* _Task_: Wherever the string "execRecovWrackCopy" shows up in the material below, copy that line.

* _Material provided_:
-----

theorem keep_execRecovCoveReset (h : Keep s0 s) (a1) : OutKeep s0 (execRecovCoveReset a1 s) := by
  unfold execRecovCoveReset
  repeat' first
    | intro x | with_reducible assumption | with_reducible apply keep_barWrite
    | with_reducible apply keep_effectRecovCoveReset | with_reducible apply keep_touch

theorem keep_execRecovModuleReset (h : Keep s0 s) (a1) : OutKeep s0 (execRecovModuleReset a1 s) := by
  unfold execRecovModuleReset
  repeat' first
    | intro x | with_reducible assumption | with_reducible apply keep_barWrite
    | with_reducible apply keep_effectRecovModuleReset | with_reducible apply keep_touch

theorem keep_execRecovWrackFree (h : Keep s0 s) (a1) : OutKeep s0 (execRecovWrackFree a1 s) := by
  unfold execRecovWrackFree
  repeat' first
    | intro x | with_reducible assumption | with_reducible apply keep_barWrite
    | with_reducible apply keep_effectRecovWrackFree | with_reducible apply keep_touch

theorem keep_execRecovWrackCopy (h : Keep s0 s) (a1) : OutKeep s0 (execRecovWrackCopy a1 s) := by
  unfold execRecovWrackCopy
  repeat' first
    | intro x | with_reducible assumption | with_reducible apply keep_barWrite
    | with_reducible apply keep_effectRecovWrackCopy | with_reducible apply keep_touch

theorem keep_execHealthErrRdWrite (h : Keep s0 s) (a1 a2) : OutKeep s0 (execHealthErrRdWrite a1 a2 s) := by
  unfold execHealthErrRdWrite
  repeat' first
    | intro x | with_reducible assumption | with_reducible apply keep_barWrite
    | with_reducible apply keep_effectHealthErrRdWrite | with_reducible apply keep_touch

theorem keep_execHealthErrFetch (h : Keep s0 s) (a1 a2) : OutKeep s0 (execHealthErrFetch a1 a2 s) := by
  unfold execHealthErrFetch
  repeat' first
    | intro x | with_reducible assumption | with_reducible apply keep_barWrite
    | with_reducible apply keep_effectHealthErrFetch | with_reducible apply keep_touch

theorem keep_execHealthCntFetch (h : Keep s0 s) (a1 a2) : OutKeep s0 (execHealthCntFetch a1 a2 s) := by
  unfold execHealthCntFetch
  repeat' first
    | intro x | with_reducible assumption | with_reducible apply keep_barWrite
    | with_reducible apply keep_effectHealthCntFetch | with_reducible apply keep_touch

theorem keep_execTraceSlFetch (h : Keep s0 s) (a1 a2) : OutKeep s0 (execTraceSlFetch a1 a2 s) := by
  unfold execTraceSlFetch
  repeat' first
    | intro x | with_reducible assumption | with_reducible apply keep_barWrite
    | with_reducible apply keep_effectTraceSlFetch | with_reducible apply keep_touch

theorem keep_execTraceCWtCtrlWrite (h : Keep s0 s) (a1 a2 a3) : OutKeep s0 (execTraceCWtCtrlWrite a1 a2 a3 s) := by
  unfold execTraceCWtCtrlWrite
  repeat' first
    | intro x | with_reducible assumption | with_reducible apply keep_barWrite
    | with_reducible apply keep_effectTraceCWtCtrlWrite | with_reducible apply keep_touch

-----

* _Output below_:
theorem keep_execRecovWrackCopy (h : Keep s0 s) (a1) : OutKeep s0 (execRecovWrackCopy a1 s) := by
  unfold execRecovWrackCopy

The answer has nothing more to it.